Dataset items:
-- ==== Sys2Proof/Decode.lean ====
section
/-! DEFINITION. The decimal decoder and the encoder (R11, R90 to R106, R108, R123 to R125). -/

namespace Sys2Proof

/-! ## Division and remainder under `DECODE_MOD` (R7) -/

/-- The quotient of the decode formulas under `DECODE_MOD` (R7, R92). -/
def quotient (P : Params) (a m : Int) : Int :=
  match P.decodeMod with
  | .floored => fdiv a m
  | .truncated => tdiv a m

/-- The remainder of the decode formulas under `DECODE_MOD` (R7, R92). -/
def remainder (P : Params) (a m : Int) : Int :=
  match P.decodeMod with
  | .floored => fmod a m
  | .truncated => tmod a m

/-! ## The fields of an instruction cell (R91, R92) -/

/-- The two low decimal digits. -/
def opcodeField (P : Params) (cell : Int) : Int :=
  remainder P cell 100

/-- `mode_k`, the digit at `10^(k+1)`, for `k` = 1, 2, 3. -/
def modeField (P : Params) (k : Nat) (cell : Int) : Int :=
  remainder P (quotient P cell (10 ^ (k + 1))) 10

/-! ## The opcode table (R100) -/

/-- The opcode number. -/
def opcodeNumber : Opcode → Int
  | .add => 1
  | .mul => 2
  | .inp => 3
  | .out => 4
  | .jnz => 5
  | .jz => 6
  | .lt => 7
  | .eq => 8
  | .arb => 9
  | .hlt => 99

/-- The parameter roles in order. -/
def opcodeShape : Opcode → List Role
  | .add | .mul | .lt | .eq => [.input, .input, .output]
  | .inp => [.output]
  | .out | .arb => [.input]
  | .jnz | .jz => [.input, .input]
  | .hlt => []

/-- Whether the opcode manages `PC` itself; the others advance by their length (R134, R135). -/
def opcodeManagesPc : Opcode → Bool
  | .jnz | .jz | .hlt => true
  | .add | .mul | .inp | .out | .lt | .eq | .arb => false

/-- The length in cells, `1 + n` (R90, R94). -/
def opcodeLength (op : Opcode) : Nat :=
  1 + (opcodeShape op).length

/-- The lookup of R124: the row whose number is the opcode field, or none. -/
def lookup (number : Int) : Option Opcode :=
  if number = 1 then some .add
  else if number = 2 then some .mul
  else if number = 3 then some .inp
  else if number = 4 then some .out
  else if number = 5 then some .jnz
  else if number = 6 then some .jz
  else if number = 7 then some .lt
  else if number = 8 then some .eq
  else if number = 9 then some .arb
  else if number = 99 then some .hlt
  else none

/-! ## Decode (R123 to R125) -/

/-- Why an instruction cell is no instruction; each carries the cell's value (R220). -/
inductive Reject where
  /-- the opcode field is not in the table (R101, R124) -/
  | unknownOpcode (cell : Int)
  /-- a mode digit is illegal for its role, or an unused digit is set where that is a fault (R102, R125) -/
  | invalidAddressingMode (cell : Int)
  deriving DecidableEq, Repr

/-- An IN parameter from its mode digit and raw parameter: digits 0, 1, 2 (R97, R102). -/
def inOperand (cell mode raw : Int) : Except Reject InOperand :=
  if mode = 0 then .ok (.position raw)
  else if mode = 1 then .ok (.immediate raw)
  else if mode = 2 then .ok (.relative raw)
  else .error (.invalidAddressingMode cell)

/-- An OUT parameter from its mode digit and raw parameter: digits 0 and 2 (R98, R102). -/
def outOperand (cell mode raw : Int) : Except Reject OutOperand :=
  if mode = 0 then .ok (.position raw)
  else if mode = 2 then .ok (.relative raw)
  else .error (.invalidAddressingMode cell)

/-- Every mode digit above position `n` is 0, and so is everything at `10^5` and above (R103, R104). -/
def unusedDigitsZero (P : Params) (n : Nat) (cell : Int) : Bool :=
  ([1, 2, 3].all fun k => decide (k ≤ n) || decide (modeField P k cell = 0))
    && decide (fdiv cell 100000 = 0)

/-- The last part of R125: with `UNUSED_MODE_DIGITS = fault` a set unused digit is refused. -/
def checkUnused (P : Params) (n : Nat) (cell : Int) : Except Reject Unit :=
  match P.unusedDigits with
  | .ignore => .ok ()
  | .fault => if unusedDigitsZero P n cell then .ok () else .error (.invalidAddressingMode cell)

/-- Format `F3`: IN, IN, OUT (R93). -/
def decodeF3 (P : Params) (mk : InOperand → InOperand → OutOperand → Instr) (cell p1 p2 p3 : Int) :
    Except Reject Instr := do
  let a ← inOperand cell (modeField P 1 cell) p1
  let b ← inOperand cell (modeField P 2 cell) p2
  let d ← outOperand cell (modeField P 3 cell) p3
  checkUnused P 3 cell
  return mk a b d

/-- Format `F2`: IN, IN (R93). -/
def decodeF2 (P : Params) (mk : InOperand → InOperand → Instr) (cell p1 p2 : Int) : Except Reject Instr := do
  let a ← inOperand cell (modeField P 1 cell) p1
  let b ← inOperand cell (modeField P 2 cell) p2
  checkUnused P 2 cell
  return mk a b

/-- Format `F1I`: IN (R93). -/
def decodeF1I (P : Params) (mk : InOperand → Instr) (cell p1 : Int) : Except Reject Instr := do
  let a ← inOperand cell (modeField P 1 cell) p1
  checkUnused P 1 cell
  return mk a

/-- Format `F1O`: OUT (R93). -/
def decodeF1O (P : Params) (mk : OutOperand → Instr) (cell p1 : Int) : Except Reject Instr := do
  let d ← outOperand cell (modeField P 1 cell) p1
  checkUnused P 1 cell
  return mk d

/-- Format `F0`: no parameter (R93). -/
def decodeF0 (P : Params) (i : Instr) (cell : Int) : Except Reject Instr := do
  checkUnused P 0 cell
  return i

/-- The mode check and the operands of a known opcode (R125, R93). -/
def decodeOperands (P : Params) (op : Opcode) (cell p1 p2 p3 : Int) : Except Reject Instr :=
  match op with
  | .add => decodeF3 P .add cell p1 p2 p3
  | .mul => decodeF3 P .mul cell p1 p2 p3
  | .inp => decodeF1O P .inp cell p1
  | .out => decodeF1I P .out cell p1
  | .jnz => decodeF2 P .jnz cell p1 p2
  | .jz => decodeF2 P .jz cell p1 p2
  | .lt => decodeF3 P .lt cell p1 p2 p3
  | .eq => decodeF3 P .eq cell p1 p2 p3
  | .arb => decodeF1I P .arb cell p1
  | .hlt => decodeF0 P .hlt cell

/-- The decoder, total on any four cells: the instruction cell and the three cells after it, of which an instruction
uses as many as it has parameters. The lookup comes before the mode check (R124). -/
def decode (P : Params) (cell p1 p2 p3 : Int) : Except Reject Instr :=
  match lookup (opcodeField P cell) with
  | none => .error (.unknownOpcode cell)
  | some op => decodeOperands P op cell p1 p2 p3

/-- The decoder on a list of cells; a cell the list does not have reads 0, as an unwritten cell does (R61). -/
def decodeWords (P : Params) (cells : List Int) : Except Reject Instr :=
  decode P (cells.getD 0 0) (cells.getD 1 0) (cells.getD 2 0) (cells.getD 3 0)

/-! ## Encode (R91, R108, R111) -/

/-- The mode digit of an IN parameter (R97). -/
def inModeDigit : InOperand → Int
  | .position _ => 0
  | .immediate _ => 1
  | .relative _ => 2

/-- The mode digit of an OUT parameter (R98). -/
def outModeDigit : OutOperand → Int
  | .position _ => 0
  | .relative _ => 2

/-- The mode digits of parameters 1, 2 and 3, 0 where the opcode has no such parameter (R111). -/
def modeDigits : Instr → Int × Int × Int
  | .add a b d | .mul a b d | .lt a b d | .eq a b d => (inModeDigit a, inModeDigit b, outModeDigit d)
  | .inp d => (outModeDigit d, 0, 0)
  | .out a | .arb a => (inModeDigit a, 0, 0)
  | .jnz a t | .jz a t => (inModeDigit a, inModeDigit t, 0)
  | .hlt => (0, 0, 0)

/-- The canonical instruction cell: `opcode + 100*mode1 + 1000*mode2 + 10000*mode3` (R108). -/
def encodeCell (i : Instr) : Int :=
  opcodeNumber i.opcode + 100 * (modeDigits i).1 + 1000 * (modeDigits i).2.1 + 10000 * (modeDigits i).2.2

/-- The cells of an instruction: its instruction cell, then its raw parameters (R90). -/
def encode (i : Instr) : List Int :=
  encodeCell i :: i.rawParams

/-! ## The host's question -/

/-- The number the host's bits spell, as one instruction cell: a cell is a whole integer, so all the bits of the row
belong to it (log 8). -/
def tableCell (nbits w : Nat) : Int :=
  Int.ofNat (w % 2 ^ nbits)

/-- The instruction this hardware's decoder reads from an instruction cell of value `w` followed by parameter cells
of 0 (log 8). -/
def decodeTableWord (nbits w : Nat) : Option Instr :=
  match decode hardware (tableCell nbits w) 0 0 0 with
  | .ok i => some i
  | .error _ => none

end Sys2Proof
end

• _ABOUT THIS EXERCISE_
Copy the stretch of the records above that runs from the line with "P .mul cell p1 p2 p3" through the line with "does (R61). -/". Both end lines belong in the copy, and nothing else does.

• _ANSWER FOR THIS EXERCISE_
  | .mul => decodeF3 P .mul cell p1 p2 p3
  | .inp => decodeF1O P .inp cell p1
  | .out => decodeF1I P .out cell p1
  | .jnz => decodeF2 P .jnz cell p1 p2
  | .jz => decodeF2 P .jz cell p1 p2
  | .lt => decodeF3 P .lt cell p1 p2 p3
  | .eq => decodeF3 P .eq cell p1 p2 p3
  | .arb => decodeF1I P .arb cell p1
  | .hlt => decodeF0 P .hlt cell

/-- The decoder, total on any four cells: the instruction cell and the three cells after it, of which an instruction
uses as many as it has parameters. The lookup comes before the mode check (R124). -/
def decode (P : Params) (cell p1 p2 p3 : Int) : Except Reject Instr :=
  match lookup (opcodeField P cell) with
  | none => .error (.unknownOpcode cell)
  | some op => decodeOperands P op cell p1 p2 p3

/-- The decoder on a list of cells; a cell the list does not have reads 0, as an unwritten cell does (R61). -/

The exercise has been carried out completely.